Records shown section start
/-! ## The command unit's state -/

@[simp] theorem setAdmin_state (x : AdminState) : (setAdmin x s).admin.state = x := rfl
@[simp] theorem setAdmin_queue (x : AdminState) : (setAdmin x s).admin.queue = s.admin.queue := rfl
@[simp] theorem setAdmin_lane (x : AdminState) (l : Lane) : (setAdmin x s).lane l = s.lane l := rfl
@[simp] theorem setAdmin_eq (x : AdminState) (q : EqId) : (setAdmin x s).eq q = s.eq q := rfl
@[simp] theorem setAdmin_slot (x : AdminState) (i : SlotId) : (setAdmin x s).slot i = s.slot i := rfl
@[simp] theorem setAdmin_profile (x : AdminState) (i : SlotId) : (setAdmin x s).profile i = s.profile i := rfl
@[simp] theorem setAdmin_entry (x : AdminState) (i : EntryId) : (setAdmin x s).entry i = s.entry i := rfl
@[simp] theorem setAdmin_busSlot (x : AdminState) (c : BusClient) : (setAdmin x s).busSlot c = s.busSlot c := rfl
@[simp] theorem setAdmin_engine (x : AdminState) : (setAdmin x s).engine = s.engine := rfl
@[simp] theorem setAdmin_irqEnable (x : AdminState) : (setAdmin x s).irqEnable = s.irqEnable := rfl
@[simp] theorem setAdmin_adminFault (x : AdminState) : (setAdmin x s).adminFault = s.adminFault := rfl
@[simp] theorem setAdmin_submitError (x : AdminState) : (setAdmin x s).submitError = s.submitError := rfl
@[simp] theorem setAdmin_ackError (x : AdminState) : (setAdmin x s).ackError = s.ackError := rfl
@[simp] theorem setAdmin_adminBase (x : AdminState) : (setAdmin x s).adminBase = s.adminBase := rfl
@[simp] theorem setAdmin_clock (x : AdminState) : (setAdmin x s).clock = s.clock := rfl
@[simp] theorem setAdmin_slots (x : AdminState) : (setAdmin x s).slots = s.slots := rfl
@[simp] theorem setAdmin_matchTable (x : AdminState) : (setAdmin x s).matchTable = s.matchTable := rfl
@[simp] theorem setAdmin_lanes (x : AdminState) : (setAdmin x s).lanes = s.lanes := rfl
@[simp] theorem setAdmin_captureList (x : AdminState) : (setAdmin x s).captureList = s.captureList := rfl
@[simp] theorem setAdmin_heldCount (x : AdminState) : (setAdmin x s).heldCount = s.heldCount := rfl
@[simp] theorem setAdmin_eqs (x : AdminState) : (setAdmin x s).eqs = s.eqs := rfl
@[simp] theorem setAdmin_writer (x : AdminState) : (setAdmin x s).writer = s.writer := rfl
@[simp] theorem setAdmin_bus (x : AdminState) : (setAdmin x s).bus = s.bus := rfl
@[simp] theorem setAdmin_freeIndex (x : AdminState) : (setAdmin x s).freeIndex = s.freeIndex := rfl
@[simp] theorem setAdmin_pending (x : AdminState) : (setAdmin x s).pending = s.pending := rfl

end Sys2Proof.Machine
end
Records shown section end
Task statement: Referring to the material above, set down exactly the lines between the line with "s.matchTable := rfl" and the line with "s.bus := rfl", inclusive, and no other lines.

Expected output:
@[simp] theorem setAdmin_matchTable (x : AdminState) : (setAdmin x s).matchTable = s.matchTable := rfl
@[simp] theorem setAdmin_lanes (x : AdminState) : (setAdmin x s).lanes = s.lanes := rfl
@[simp] theorem setAdmin_captureList (x : AdminState) : (setAdmin x s).captureList = s.captureList := rfl
@[simp] theorem setAdmin_heldCount (x : AdminState) : (setAdmin x s).heldCount = s.heldCount := rfl
@[simp] theorem setAdmin_eqs (x : AdminState) : (setAdmin x s).eqs = s.eqs := rfl
@[simp] theorem setAdmin_writer (x : AdminState) : (setAdmin x s).writer = s.writer := rfl
@[simp] theorem setAdmin_bus (x : AdminState) : (setAdmin x s).bus = s.bus := rfl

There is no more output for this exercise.